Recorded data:
---*---
-- ==== Sys2Proof/Certificates/Slice0/Obligations.lean ====
section
/-! DEFINITION. The statements about the model, for the provers. Each is a proposition; the docstring names the rules of spec/
that it formalises. -/

open Sys2Proof Sys2Proof.Machine Sys2Proof.Claim

/-! ### Registers -/

/-- R81, R82, R39: a scalar integer instruction writes its result to sd when its guard is satisfied, and nothing else; when
the guard is not satisfied it leaves the state as it is. -/
def Obligations.ScalarIntegerResults : Prop :=
  ∀ (i : Instr) (d : BitVec 6) (v : State → W64) (s : State), scalarResult i = some (d, v) →
    (s.scalarOn = true → ∃ t, exec i s = .next t ∧ t.sreg d.toNat = v s ∧ OnlyScalar s t d.toNat)
      ∧ (s.scalarOn = false → exec i s = .next s)

/-- R80, R85 to R89, R93: a vector integer instruction writes its fitted result in every lane the issue writes, raises
NSTAT.SAT exactly where a lane is clamped, and changes nothing else. -/
def Obligations.VectorIntegerResults : Prop :=
  ∀ (i : Instr) (d : BitVec 8) (f : State → Nat → W32 × Bool) (s : State), i.WellFormed → vectorResult i = some (d, f) →
    ∃ t, exec i s = .next t ∧ WritesLanes s t d.toNat (fun l => ((f s l).1, if (f s l).2 then nfSat else 0))

/-- R90 to R93, R19: an instruction that writes a predicate writes it in every lane the issue writes; a result for p0 is
discarded; nothing else changes. -/
def Obligations.PredicateResults : Prop :=
  ∀ (i : Instr) (pd : BitVec 4) (f : State → Nat → Bool) (s : State), i.WellFormed → predResult i = some (pd, f) →
    ∃ t, exec i s = .next t ∧ OnlyPred s t pd.toNat
      ∧ (∀ l, hasLane s.written l = true → hasLane (t.pred pd.toNat) l = (pd == 0 || f s l))

/-- R98 to R101: a floating-point instruction writes, in every lane the issue writes, the result of its operation on each
element, raises the flags of those lanes, and changes nothing else. -/
def Obligations.FloatResults : Prop :=
  ∀ (i : Instr) (d : BitVec 8) (f : State → Nat → W32 × NumFlags) (s : State), i.WellFormed → floatResult i = some (d, f) →
    ∃ t, exec i s = .next t ∧ WritesLanes s t d.toNat (f s)

/-- R50, R83, R94: SNOP, VNOP and HINT change nothing; GETS writes the selected value, to sd when its guard is satisfied and
to vd in every lane the issue writes. -/
def Obligations.SpecialRegistersAndNoOperations : Prop :=
  ∀ (s : State),
    (∀ i, exec (.snop i) s = .next s) ∧ (∀ i, exec (.vnop i) s = .next s) ∧ (∀ k i, exec (.vhint k i) s = .next s)
      ∧ (∀ d sel, (Instr.sgets d sel).WellFormed →
          (s.scalarOn = true → ∃ t, exec (.sgets d sel) s = .next t ∧ t.sreg d.toNat = scalarSpecialValue s sel.toNat
              ∧ OnlyScalar s t d.toNat)
            ∧ (s.scalarOn = false → exec (.sgets d sel) s = .next s))
      ∧ (∀ d sel, (Instr.vgets d sel).WellFormed →
          ∃ t, exec (.vgets d sel) s = .next t
            ∧ WritesLanes s t d.toNat (fun l => (vectorSpecialValue s sel.toNat l, 0)))

/-- R57, R59, R95, R96, R102: CVT and FCVT write the elements that ELEM selects, each the conversion of the source element
paired with it, zeros above the last element and the flags of the elements converted. PACK puts the elements of va at OFF of
the pair vd, discards what would fall at or above bit 64 and keeps the pair's other bits; UNPK takes them from OFF of the pair
va, with zeros above; both move T2's reserved code as 0 and raise TRES for it. Nothing else changes. -/
def Obligations.ConversionAndPackResults : Prop :=
  (∀ (d a : BitVec 8) (x : CvtX) (s : State), (Instr.vcvt d a x).WellFormed →
    ∃ t, exec (.vcvt d a x) s = .next t ∧ Converted s t d a x)
  ∧ (∀ (d a : BitVec 8) (x : CvtX) (s : State), (Instr.vfcvt d a x).WellFormed →
    ∃ t, exec (.vfcvt d a x) s = .next t ∧ Converted s t d a x)
  ∧ (∀ (d a : BitVec 8) (ty : BitVec 4) (off : BitVec 6) (s : State), (Instr.vpack d a ty off).WellFormed →
    let v (l k : Nat) : Bool := (s.vreg a.toNat l).getLsbD k
    ∃ t, exec (.vpack d a ty off) s = .next t ∧ OnlyVector s t d.toNat 2 ∧ TresJoined s t ty v
      ∧ ∀ l k, hasLane s.written l = true → k < 64 →
          (t.vpair d.toNat l).testBit k
            = (if off.toNat ≤ k ∧ k < off.toNat + elemsPerLane ty * typeBits ty then movedBit ty (v l) (k - off.toNat)
              else (s.vpair d.toNat l).testBit k))
  ∧ ∀ (d a : BitVec 8) (ty : BitVec 4) (off : BitVec 6) (s : State), (Instr.vunpk d a ty off).WellFormed →
    let v (l k : Nat) : Bool := (s.vpair a.toNat l).testBit (off.toNat + k)
    ∃ t, exec (.vunpk d a ty off) s = .next t ∧ OnlyVector s t d.toNat 1 ∧ TresJoined s t ty v
      ∧ ∀ l k, hasLane s.written l = true → k < 32 →
          (t.vreg d.toNat l).getLsbD k = (decide (k < elemsPerLane ty * typeBits ty) && movedBit ty (v l) k)
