theorem witness_no_lane_issue : ∃ f, globalForm (.vst ⟨3, 5, 4, 2, 0⟩ none) = some f
    ∧ f.ready ({ small with cur := { small.cur with guard := 0 } } : State)
    ∧ verdict (f.placed ({ small with cur := { small.cur with guard := 0 } } : State)).1 = .pass := by
  refine ⟨_, rfl, ?_⟩
  unfold AccessForm.ready
  decide +kernel

/-- No selected lane, and lanes 8 and 9 help: lane 8's address is in the window, lane 9's is in a hole. -/
def helping : State :=
  let s := smallArch (fun a => a.setV 5 9 (2 ^ 30))
  { s with cur := { s.cur with guard := 0, helpers := 0x300 } }

theorem witness_helpers_issue : ∃ f, globalForm (.vld ⟨3, 5, 4, 2, 0⟩ none) = some f ∧ f.ready helping ∧ verdict (f.placed helping).1 = .pass
    ∧ helping.cur.guard = 0 ∧ f.kind = .load ∧ f.dest ≠ none
    ∧ (f.placed helping).1.any (fun q => q.1.lane == 8 && match q.2 with | .ok _ _ => true | _ => false) = true
    ∧ (f.placed helping).1.any (fun q => q.1.lane == 9 && match q.2 with | .ok _ _ => false | _ => true) = true := by
  refine ⟨_, rfl, ?_⟩
  unfold AccessForm.ready
  decide +kernel

theorem witness_scratch_issue : ∃ f, scratchForm (.vsts ⟨3, 5, 4, 3, 3⟩ none) = some (f, false) ∧ f.ready small
    ∧ verdict (scratchPlaced small false (f.pieces small)) = .pass ∧ pathCount small.cw 0 < 63 ∧ pathCount small.cw 1 < 63 := by
  refine ⟨_, rfl, ?_⟩
  unfold AccessForm.ready
  decide +kernel

theorem witness_scalar_access : small.scalarOn = true ∧ verdict (placeGlobal small .store 8 [⟨64, 0, 0, 8, false⟩]).1 = .pass
    ∧ pathCount small.cw 2 < 63 ∧ small.unit.fe = 0 ∧ touchedFull (placeGlobal small .store 8 [⟨64, 0, 0, 8, false⟩]).2
        (partsFrom (placeGlobal small .store 8 [⟨64, 0, 0, 8, false⟩]).1 (fun _ => leSplit 8 (small.sreg 0).toNat) (fun _ => [])) = false := by
  decide +kernel

theorem witness_full_empty_issue : (Instr.vldf ⟨3, 5, 4, 2, 0⟩ none).WellFormed ∧ (Instr.vste ⟨3, 5, 4, 2, 0⟩ none).WellFormed
    ∧ (∀ load x, x ∈ [none, some ⟨1, 2, 0⟩] → (feForm load ⟨3, 5, 4, 2, 0⟩ x).fresh inBlock)
    ∧ inBlock.cur.guard ≠ 0 ∧ verdict (scratchPlaced inBlock true ((feForm true ⟨3, 5, 4, 2, 0⟩ none).pieces inBlock)) = .pass
    ∧ inBlock.cur.u < inBlock.arch.units.length := by
  unfold AccessForm.fresh
  decide +kernel

/-- The unit has handed its access out, some of its lanes still wait where `fe` says so, and its fence is over where `fenced` says so. -/
def issuedOut (fe : Lanes) (fenced : Bool) : State :=
  smallArch (fun a => { a with units := a.units.map (fun v => { v with issued := true, fe := fe, fenced := fenced }) })

theorem witness_full_empty_waits_on : (issuedOut 3 false).unit.issued = true ∧ (issuedOut 3 false).unit.fe ≠ 0
    ∧ (issuedOut 0 false).unit.fe = 0 ∧ (issuedOut 0 false).unit.fenced = false ∧ (issuedOut 0 true).unit.fenced = true
    ∧ (feForm true ⟨3, 5, 4, 2, 0⟩ (some ⟨1, 2, 0⟩)).order = 1 ∧ (feForm false ⟨3, 5, 4, 2, 0⟩ (some ⟨2, 2, 0⟩)).order = 2 := by
  decide +kernel

theorem witness_joined_fences : (∃ f, globalForm (.vld ⟨3, 5, 4, 2, 0⟩ (some ⟨1, 2, 16⟩)) = some f ∧ f.order = 1)
    ∧ (∃ f, globalForm (.vst ⟨3, 5, 4, 2, 0⟩ (some ⟨2, 4, 0⟩)) = some f ∧ f.order = 2)
    ∧ small.cur.u < small.arch.units.length ∧ small.unit.fenced = false ∧ small.unit.issued = false
    ∧ (smallArch (fun a => { a with units := a.units.map (fun v => { v with issued := true, fenced := true }) })).unit.fenced = true := by
  refine ⟨⟨_, rfl, rfl⟩, ⟨_, rfl, rfl⟩, by decide⟩

theorem witness_acquire_hands_out :
    (∃ f, globalForm (.vld ⟨3, 5, 4, 2, 0⟩ (some ⟨1, 2, 0⟩)) = some f ∧ f.order = 1 ∧ f.fresh small ∧ verdict (f.placed small).1 = .pass
        ∧ pathCount small.cw f.path < 63 ∧ f.dest ≠ none)
    ∧ ∃ f, scratchForm (.vlds ⟨3, 5, 4, 2, 0⟩ (some ⟨1, 2, 0⟩)) = some (f, false) ∧ f.order = 1 ∧ f.fresh small
        ∧ verdict (scratchPlaced small false (f.pieces small)) = .pass := by
  refine ⟨⟨_, rfl, ?_⟩, _, rfl, ?_⟩ <;> (unfold AccessForm.fresh; decide +kernel)

/-- A state whose slot is the scalar one. -/
def scalarSlot (s : State) : State := { s with cur := { s.cur with slotVec := false } }

/-- The handler that the block of `odd` names can be entered. -/
theorem odd_can_trap {s : State} (h : headerAt s s.cw.ctx 0x30000 = .ok head1) (hb : s.cblk.handler = some 0x30000)
    (hu : s.unit.trap = none) (hn : s.cur.u < s.arch.units.length) : CanTrap s := ⟨hu, hn, 0x30000, head1, hb, h⟩

theorem witness_failed_checks :
    (∃ f, globalForm (.vld ⟨3, 5, 4, 2, 0⟩ none) = some f ∧ f.fresh odd ∧ verdict (f.placed odd).1 = .trap 1 255 1
      ∧ tornDown (f.placed odd).2 odd.cw.ctx = false ∧ CanTrap (f.placed odd).2)
    ∧ ∃ f, globalForm (.vld ⟨3, 5, 4, 2, 0⟩ none) = some f ∧ f.fresh far ∧ ∃ vas, verdict (f.placed far).1 = .park vas := by
  refine ⟨⟨_, rfl, ?_, by decide +kernel, by decide +kernel, ?_⟩, _, rfl, ?_, List.replicate 8 (2 ^ 30), by decide +kernel⟩
  case refine_2 => apply odd_can_trap <;> decide +kernel
  all_goals (unfold AccessForm.fresh; decide +kernel)

theorem witness_failed_scratch_checks :
    (∃ f, scratchForm (.vlds ⟨3, 5, 4, 2, 0⟩ none) = some (f, false) ∧ f.fresh odd
      ∧ verdict (scratchPlaced odd false (f.pieces odd)) = .trap 1 255 1)
    ∧ (feForm false ⟨3, 5, 4, 2, 0⟩ none).fresh odd
    ∧ verdict (scratchPlaced odd true ((feForm false ⟨3, 5, 4, 2, 0⟩ none).pieces odd)) = .trap 1 255 1
    ∧ tornDown odd odd.cw.ctx = false ∧ CanTrap odd := by
  refine ⟨⟨_, rfl, ?_⟩, ?_, by decide +kernel, by decide +kernel, ?_⟩
  case refine_3 => apply odd_can_trap <;> decide +kernel
  all_goals (unfold AccessForm.fresh; decide +kernel)

theorem witness_failed_scalar_checks : (scalarSlot odd).scalarOn = true ∧ (scalarSlot odd).cur.slotVec = false
    ∧ verdict (placeGlobal (scalarSlot odd) .load 8 [⟨64, 1, 0, 8, false⟩]).1 = .trap 1 (maskOf [64]) 1
    ∧ tornDown (placeGlobal (scalarSlot odd) .load 8 [⟨64, 1, 0, 8, false⟩]).2 1 = false
    ∧ CanTrap (placeGlobal (scalarSlot odd) .load 8 [⟨64, 1, 0, 8, false⟩]).2
    ∧ verdict (placeGlobal (scalarSlot far) .store 8 [⟨64, 2 ^ 30, 0, 8, false⟩]).1 = .park [2 ^ 30] := by
  refine ⟨by decide, by decide, by decide +kernel, by decide +kernel, ?_, by decide +kernel⟩
  apply odd_can_trap <;> decide +kernel

/-! ### Accesses that perform -/

/-- A four-byte part of a lane. -/
def part (lane addr : Nat) : AccPart :=
  { lane, va := addr, addr, off := 0, size := 4, ros := false, helper := false, data := [1, 2, 3, 4], expect := [0, 0, 0, 0] }

/-- The first outstanding access of the warp. -/
def access (kind : AccKind) (bank : Option Nat) (dest : Option AccDest) (parts : List AccPart) : Access :=
  { id := 1, kind, lanes := 255, bank, dest, count := none, useL1 := false, scope := 3, parts, got := [], stage := .waiting,
    acks := 0, snap := none, unit := 0, slotVec := true }

/-- The small state with one outstanding access, and an event about it and a sector or bank. -/
def withAccess (c : Access) (sector : Nat) : State :=
  { smallWarp (fun x => { x with accs := [c] }) with
    ev := { w := 16, id := 1, sector }
    tok := { held := [(2 ^ 42, { tokens := 2048, owner := true, valid := true, data := 0x55 })]
             homes := [(2 ^ 42, { owner := false, count := 0 })] } }

/-- Register 3, four bytes. -/
def toV3 : AccDest := ⟨false, 3, 4, true⟩

/-- Two lanes at one word of the sector at 2^48, the first of the domain window. -/
def onSector (kind : AccKind) (dest : Option AccDest) : Access :=
  access kind none dest [part 0 (2 ^ 48), part 63 (2 ^ 48 + 60)]

/-- One lane at the last word of the scratchpad of a block. -/
def onBank (kind : AccKind) (b : Nat) (dest : Option AccDest) : Access :=
  access kind (some b) dest [part 63 (b * 2 ^ 21 + 65532)]

theorem performable_bank (kind : AccKind) (b : Nat) (dest : Option AccDest)
    (h : mayPerform (withAccess (onBank kind b dest) (Config.bankOf 65532)).cw (onBank kind b dest) (onBank kind b dest).parts = true)
    (hb : (b * 2 ^ 21 + 65532) % 2 ^ 21 = 65532) :
    Performable (withAccess (onBank kind b dest) (Config.bankOf 65532)) (withAccess (onBank kind b dest) (Config.bankOf 65532)).cw
      (onBank kind b dest) := by
  refine ⟨rfl, rfl, ?_, by simp [onBank, access], rfl, h⟩
  simp only [partsAt, onBank, access, part, withAccess, List.filter_cons, List.filter_nil, hb, beq_self_eq_true, if_true]

theorem performable_sector (kind : AccKind) (dest : Option AccDest)
    (h : mayPerform (withAccess (onSector kind dest) (2 ^ 42)).cw (onSector kind dest) (onSector kind dest).parts = true) :
    Performable (withAccess (onSector kind dest) (2 ^ 42)) (withAccess (onSector kind dest) (2 ^ 42)).cw (onSector kind dest) :=
  ⟨rfl, rfl, rfl, by simp [onSector, access], rfl, h⟩

theorem witness_stores_perform :
    Performable (withAccess (onBank (.store 3) 1 none) (Config.bankOf 65532)) (withAccess (onBank (.store 3) 1 none) (Config.bankOf 65532)).cw
        (onBank (.store 3) 1 none)
      ∧ Performable (withAccess (onBank (.store 2) 2 none) (Config.bankOf 65532))
        (withAccess (onBank (.store 2) 2 none) (Config.bankOf 65532)).cw (onBank (.store 2) 2 none)
      ∧ Performable (withAccess (onSector (.store 0) none) (2 ^ 42)) (withAccess (onSector (.store 0) none) (2 ^ 42)).cw
        (onSector (.store 0) none)
      ∧ satisfied (withAccess (onSector (.store 0) none) (2 ^ 42)) (coreAgent small 0) (2 ^ 42) true = true
      ∧ ∀ p ∈ (onSector (.store 0) none).parts, p.data ≠ [] ∧ p.addr % 64 + p.data.length ≤ 64 :=
  ⟨performable_bank _ _ _ (by decide +kernel) (by decide), performable_bank _ _ _ (by decide +kernel) (by decide),
    performable_sector _ _ (by decide +kernel), by decide +kernel, by decide⟩
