theorem encMove_keepsOtherOps {s t : State} {len : Nat} (hk : s.sel.kind = .enc) (hq : s.sel.port = .c)
    (h : (if isDatagram s.enc.base.straps then finishEnc s (encMoveDatagram s.enc len) else encMoveStream s len) =
      .next t) : KeepsOtherOps s t := by
  split at h
  · exact finishEnc_keepsOtherOps (encMoveDatagram_portsKept len s.enc) h
  · unfold encMoveStream at h
    split at h
    · cases h
    · split at h
      · cases h; exact KeepsOtherOps.answer (.of_eq rfl rfl rfl) _
      · exact runPull_keepsOtherOps hk hq h

theorem exec_keepsOtherOps {i : Instr} {s t : State} (h : exec i s = .next t) : KeepsOtherOps s t := by
  cases i with
  | sbSize | sbZero | sbAppend | rpPush | rpPop | rpFront =>
    exact accept_keepsOtherOps h fun _ _ => finishPool_keepsOtherOps
  | sbAlloc => exact accept_keepsOtherOps h fun _ _ => countAlloc_keepsOtherOps
  | rgPush | rgPop | rgFront => exact accept_keepsOtherOps h fun _ _ => finishRg_keepsOtherOps
  | rgEmpty | rgFull | rgSize | rpEmpty | rpFull | rpSize | decEmpty | decErrcnt | encEmpty =>
    exact query_keepsOtherOps h
  | decPush =>
    exact accept_keepsOtherOps h fun hk hq => runPush_keepsOtherOps hk (List.mem_singleton.1 hq)
  | decPop => exact accept_keepsOtherOps h fun _ _ => finishDec_keepsOtherOps (decPop_portsKept s.dec)
  | decPeek => exact accept_keepsOtherOps h fun _ _ => finishDec_keepsOtherOps (decPeek_portsKept s.dec)
  | decClear =>
    exact accept_keepsOtherOps h fun hk hq => runDecClear_keepsOtherOps hk (List.mem_singleton.1 hq)
  | decErrcntRst =>
    exact accept_keepsOtherOps h fun _ _ => finishDec_keepsOtherOps fun d r he => by cases he; exact ⟨rfl, rfl, rfl, rfl⟩
  | encPush msg => exact accept_keepsOtherOps h fun _ _ => finishEnc_keepsOtherOps (encPush_portsKept msg s.enc)
  | encFill n => exact accept_keepsOtherOps h fun _ _ => finishEnc_keepsOtherOps (encFill_portsKept n.toNat s.enc)
  | encMove => exact accept_keepsOtherOps h fun hk hq => encMove_keepsOtherOps hk (List.mem_singleton.1 hq)
  | encClear =>
    exact accept_keepsOtherOps h fun hk hq =>
      runPull_keepsOtherOps (s := { s with enc := { s.enc with frontOff := 0 } }) hk (List.mem_singleton.1 hq)
  | encGather => exact accept_keepsOtherOps h fun _ _ => finishEnc_keepsOtherOps (encGather_portsKept s.enc)

/-- A turn leaves the operations in progress on the other ports as they are. -/
theorem turn_keepsOtherOps {s t : State} (h : turn s = .next t) : KeepsOtherOps s t := by
  rcases turn_cases s with ⟨o, hr, ht⟩ | ⟨-, i, bytes, -, ht⟩ | ht | ⟨bytes, ht⟩ <;> rw [ht] at h
  · subst h
    rcases resume_some_cases hr with ⟨hk, hq, op, -, hrun⟩ | ⟨hk, hq, w, -, hrun⟩ | ⟨hk, hq, op, -, hrun⟩
    · exact runPush_keepsOtherOps hk hq hrun
    · exact runDecClear_keepsOtherOps hk hq hrun
    · exact runPull_keepsOtherOps hk hq hrun
  · simpa [KeepsOtherOps] using exec_keepsOtherOps h
  · cases h; exact .of_eq rfl rfl rfl
  · cases h
    exact KeepsOtherOps.answer (.of_eq (setServedRx_pushing s bytes) (setServedRx_clearing s bytes)
      (setServedRx_pulling s bytes)) _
---*---
--- Exercise brief ---
Please copy each line of the records above in which the word "issuedOut" can be found.

--- Written reply ---
def issuedOut (fe : Lanes) (fenced : Bool) : State :=
theorem witness_full_empty_waits_on : (issuedOut 3 false).unit.issued = true ∧ (issuedOut 3 false).unit.fe ≠ 0
    ∧ (issuedOut 0 false).unit.fe = 0 ∧ (issuedOut 0 false).unit.fenced = false ∧ (issuedOut 0 true).unit.fenced = true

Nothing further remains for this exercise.